═══ Data

-- ==== Sys2Proof/Machine/HostNotation.lean ====
section
/-!
DEFINITION. Machine/HostNotation.lean: the lines of a host program and the pseudo-instructions, as port events
(30_encoding.md R67, R68). A program is a list of events; running it is putting the list into `pending`.
-/

namespace Sys2Proof.Machine

/-- `WR reg, value` (30_encoding.md R67). -/
def wrLine (g : Reg) (v : Word) : PortEvent := .wr g.offset 4 v

/-- `RD reg` (30_encoding.md R67). -/
def rdLine (g : Reg) : PortEvent := .rd g.offset 4

/-- `CMD mnemonic` (30_encoding.md R67). -/
def cmdLine (i : Instr) : PortEvent := commandWrite (encode i)

/-! ## Pseudo-instructions (30_encoding.md R68) -/

/-- `LDKEY.a p, q` -/
def ldkeyA (p q : Word) : List PortEvent := [wrLine .p p, wrLine .q q, cmdLine .keyloadA]

/-- `LDKEY.b p, q, e` -/
def ldkeyB (p q e : Word) : List PortEvent := [wrLine .p p, wrLine .q q, wrLine .e e, cmdLine .keyloadB]

/-- `MPOW a, b, m` -/
def mpow (a b m : Word) : List PortEvent := [wrLine .a a, wrLine .b b, wrLine .m m, cmdLine .modpow]

/-- `MINV a, m` -/
def minv (a m : Word) : List PortEvent := [wrLine .a a, wrLine .m m, cmdLine .modinv]

/-- `QRT a` -/
def qrt (a : Word) : List PortEvent := [wrLine .a a, cmdLine .qrtest]

/-- `PAR a` -/
def par (a : Word) : List PortEvent := [wrLine .a a, cmdLine .pred]

/-- `FWD a` -/
def fwdLines (a : Word) : List PortEvent := [wrLine .a a, cmdLine .pfwd]

/-- `INV a` -/
def invLines (a : Word) : List PortEvent := [wrLine .a a, cmdLine .pinv]

/-- `ENC x0` -/
def enc (x0 : Word) : List PortEvent := [wrLine .x0 x0, cmdLine .encode]

/-- `DEC x, p` -/
def dec (x p : Word) : List PortEvent := [wrLine .cwX x, wrLine .cwP p, cmdLine .decode]

/-- `ACK mask` -/
def ackLines (mask : Word) : List PortEvent := [wrLine .errlog mask]

end Sys2Proof.Machine
end

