/-- 49_boundary_collaborators.md R173, 44_codec.md R141: the plaintext bit the host takes from `STATUS` after a `DECODE` that
consumed its block. The bit for a failed inversion is the open `INVFAIL_BIT`, whatever it is. -/
def Obligations.PlaintextBitComesFromStatus : Prop :=
  ∀ s t, s.keyv = true → s.cwvx = true → s.cwvp = true → exec .decode s = .next t →
    plaintextBit (statusWord t) = some (if t.errcode = 3#8 then Config.invfailBit else t.flag)

/-- 49_boundary_collaborators.md R167: trial division with the wheel decides primality on the whole 32-bit domain. -/
def Obligations.TrialDivisionDecidesPrimality : Prop :=
  ∀ n : Nat, n < 2 ^ 32 → (isPrime n = true ↔ n.Prime)

/-- 49_boundary_collaborators.md R174: when the key is long enough, the ciphertext opens to the plaintext under the key and to
the decoy, padded with spaces, under the decoy key. -/
def Obligations.SymmetricModeOpensBothWays : Prop :=
  ∀ plaintext key decoy : List Byte, plaintext.length ≤ key.length → decoy.length ≤ plaintext.length →
    ∃ c d, symmetricMode plaintext key decoy = some (c, d) ∧
      xorBytes c (key.take plaintext.length) = plaintext ∧
      xorBytes c d = decoy ++ List.replicate (plaintext.length - decoy.length) 0x20#8
end

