-- ==== Sys2Proof/Laws/Step.lean ====
section
/-!
SUPPORT. Laws/Step.lean: everything a step can do, and the step in each of its cases.
-/

namespace Sys2Proof.Machine

theorem step_idle {s : State} (h : s.pending = []) : step s = .next s := by
  simp [step, h]

theorem step_access {s : State} {ev : PortEvent} {rest : List PortEvent} (h : s.pending = ev :: rest)
    (hc : commandIssued ev = none) : step s = .next (portEffect ev (setPending rest s)) := by
  simp [step, h, hc]

theorem step_legal {s : State} {w : Word} {i : Instr} {rest : List PortEvent} (h : s.pending = commandWrite w :: rest)
    (hd : decodeWord w = .ok i) : step s = exec i (setPending rest s) := by
  simp [step, h, hd]

theorem step_illegal {s : State} {w : Word} {x : DecodeError} {rest : List PortEvent}
    (h : s.pending = commandWrite w :: rest) (hd : decodeWord w = .error x) :
    step s = .next (illegalCommand (setPending rest s)) := by
  simp [step, h, hd]

/-- Everything a step can do. -/
theorem step_cases {s t : State} (h : step s = .next t) :
    (s.pending = [] ∧ t = s) ∨
      (∃ ev rest, s.pending = ev :: rest ∧ commandIssued ev = none ∧ t = portEffect ev (setPending rest s)) ∨
      (∃ w rest i, s.pending = commandWrite w :: rest ∧ decodeWord w = .ok i ∧
        exec i (setPending rest s) = .next t) ∨
      (∃ w rest x, s.pending = commandWrite w :: rest ∧ decodeWord w = .error x ∧
        t = illegalCommand (setPending rest s)) := by
  rcases hp : s.pending with _ | ⟨ev, rest⟩
  · rw [step_idle hp] at h
    injection h with h
    exact .inl ⟨rfl, h.symm⟩
  · rcases hc : commandIssued ev with _ | w
    · rw [step_access hp hc] at h
      injection h with h
      exact .inr (.inl ⟨ev, rest, rfl, hc, h.symm⟩)
    · rw [(commandIssued_eq_some_iff ev w).mp hc] at hp ⊢
      rcases hd : decodeWord w with x | i
      · rw [step_illegal hp hd] at h
        injection h with h
        exact .inr (.inr (.inr ⟨w, rest, x, rfl, hd, h.symm⟩))
      · rw [step_legal hp hd] at h
        exact .inr (.inr (.inl ⟨w, rest, i, rfl, hd, h⟩))

end Sys2Proof.Machine
end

══════

** Problem to work on **
Return each line of the data exactly as it was given.

** Expected answer **
-- ==== Sys2Proof/Machine/HostNotation.lean ====
section
/-!
DEFINITION. Machine/HostNotation.lean: the lines of a host program and the pseudo-instructions, as port events
(30_encoding.md R67, R68). A program is a list of events; running it is putting the list into `pending`.
-/

namespace Sys2Proof.Machine

/-- `WR reg, value` (30_encoding.md R67). -/
def wrLine (g : Reg) (v : Word) : PortEvent := .wr g.offset 4 v

/-- `RD reg` (30_encoding.md R67). -/
def rdLine (g : Reg) : PortEvent := .rd g.offset 4

/-- `CMD mnemonic` (30_encoding.md R67). -/
def cmdLine (i : Instr) : PortEvent := commandWrite (encode i)

/-! ## Pseudo-instructions (30_encoding.md R68) -/

/-- `LDKEY.a p, q` -/
def ldkeyA (p q : Word) : List PortEvent := [wrLine .p p, wrLine .q q, cmdLine .keyloadA]

/-- `LDKEY.b p, q, e` -/
def ldkeyB (p q e : Word) : List PortEvent := [wrLine .p p, wrLine .q q, wrLine .e e, cmdLine .keyloadB]

/-- `MPOW a, b, m` -/
def mpow (a b m : Word) : List PortEvent := [wrLine .a a, wrLine .b b, wrLine .m m, cmdLine .modpow]

/-- `MINV a, m` -/
def minv (a m : Word) : List PortEvent := [wrLine .a a, wrLine .m m, cmdLine .modinv]

/-- `QRT a` -/
def qrt (a : Word) : List PortEvent := [wrLine .a a, cmdLine .qrtest]

/-- `PAR a` -/
def par (a : Word) : List PortEvent := [wrLine .a a, cmdLine .pred]

/-- `FWD a` -/
def fwdLines (a : Word) : List PortEvent := [wrLine .a a, cmdLine .pfwd]

/-- `INV a` -/
def invLines (a : Word) : List PortEvent := [wrLine .a a, cmdLine .pinv]

/-- `ENC x0` -/
def enc (x0 : Word) : List PortEvent := [wrLine .x0 x0, cmdLine .encode]

/-- `DEC x, p` -/
def dec (x p : Word) : List PortEvent := [wrLine .cwX x, wrLine .cwP p, cmdLine .decode]

/-- `ACK mask` -/
def ackLines (mask : Word) : List PortEvent := [wrLine .errlog mask]

end Sys2Proof.Machine
end

/-- 49_boundary_collaborators.md R173, 44_codec.md R141: the plaintext bit the host takes from `STATUS` after a `DECODE` that
consumed its block. The bit for a failed inversion is the open `INVFAIL_BIT`, whatever it is. -/
def Obligations.PlaintextBitComesFromStatus : Prop :=
  ∀ s t, s.keyv = true → s.cwvx = true → s.cwvp = true → exec .decode s = .next t →
    plaintextBit (statusWord t) = some (if t.errcode = 3#8 then Config.invfailBit else t.flag)

/-- 49_boundary_collaborators.md R167: trial division with the wheel decides primality on the whole 32-bit domain. -/
def Obligations.TrialDivisionDecidesPrimality : Prop :=
  ∀ n : Nat, n < 2 ^ 32 → (isPrime n = true ↔ n.Prime)

/-- 49_boundary_collaborators.md R174: when the key is long enough, the ciphertext opens to the plaintext under the key and to
the decoy, padded with spaces, under the decoy key. -/
def Obligations.SymmetricModeOpensBothWays : Prop :=
  ∀ plaintext key decoy : List Byte, plaintext.length ≤ key.length → decoy.length ≤ plaintext.length →
    ∃ c d, symmetricMode plaintext key decoy = some (c, d) ∧
      xorBytes c (key.take plaintext.length) = plaintext ∧
      xorBytes c d = decoy ++ List.replicate (plaintext.length - decoy.length) 0x20#8
end

-- ==== Sys2Proof/Laws/Step.lean ====
section
/-!
SUPPORT. Laws/Step.lean: everything a step can do, and the step in each of its cases.
-/

namespace Sys2Proof.Machine

theorem step_idle {s : State} (h : s.pending = []) : step s = .next s := by
  simp [step, h]

theorem step_access {s : State} {ev : PortEvent} {rest : List PortEvent} (h : s.pending = ev :: rest)
    (hc : commandIssued ev = none) : step s = .next (portEffect ev (setPending rest s)) := by
  simp [step, h, hc]

theorem step_legal {s : State} {w : Word} {i : Instr} {rest : List PortEvent} (h : s.pending = commandWrite w :: rest)
    (hd : decodeWord w = .ok i) : step s = exec i (setPending rest s) := by
  simp [step, h, hd]

theorem step_illegal {s : State} {w : Word} {x : DecodeError} {rest : List PortEvent}
    (h : s.pending = commandWrite w :: rest) (hd : decodeWord w = .error x) :
    step s = .next (illegalCommand (setPending rest s)) := by
  simp [step, h, hd]

/-- Everything a step can do. -/
theorem step_cases {s t : State} (h : step s = .next t) :
    (s.pending = [] ∧ t = s) ∨
      (∃ ev rest, s.pending = ev :: rest ∧ commandIssued ev = none ∧ t = portEffect ev (setPending rest s)) ∨
      (∃ w rest i, s.pending = commandWrite w :: rest ∧ decodeWord w = .ok i ∧
        exec i (setPending rest s) = .next t) ∨
      (∃ w rest x, s.pending = commandWrite w :: rest ∧ decodeWord w = .error x ∧
        t = illegalCommand (setPending rest s)) := by
  rcases hp : s.pending with _ | ⟨ev, rest⟩
  · rw [step_idle hp] at h
    injection h with h
    exact .inl ⟨rfl, h.symm⟩
  · rcases hc : commandIssued ev with _ | w
    · rw [step_access hp hc] at h
      injection h with h
      exact .inr (.inl ⟨ev, rest, rfl, hc, h.symm⟩)
    · rw [(commandIssued_eq_some_iff ev w).mp hc] at hp ⊢
      rcases hd : decodeWord w with x | i
      · rw [step_illegal hp hd] at h
        injection h with h
        exact .inr (.inr (.inr ⟨w, rest, x, rfl, hd, h.symm⟩))
      · rw [step_legal hp hd] at h
        exact .inr (.inr (.inl ⟨w, rest, i, rfl, hd, h⟩))

end Sys2Proof.Machine
end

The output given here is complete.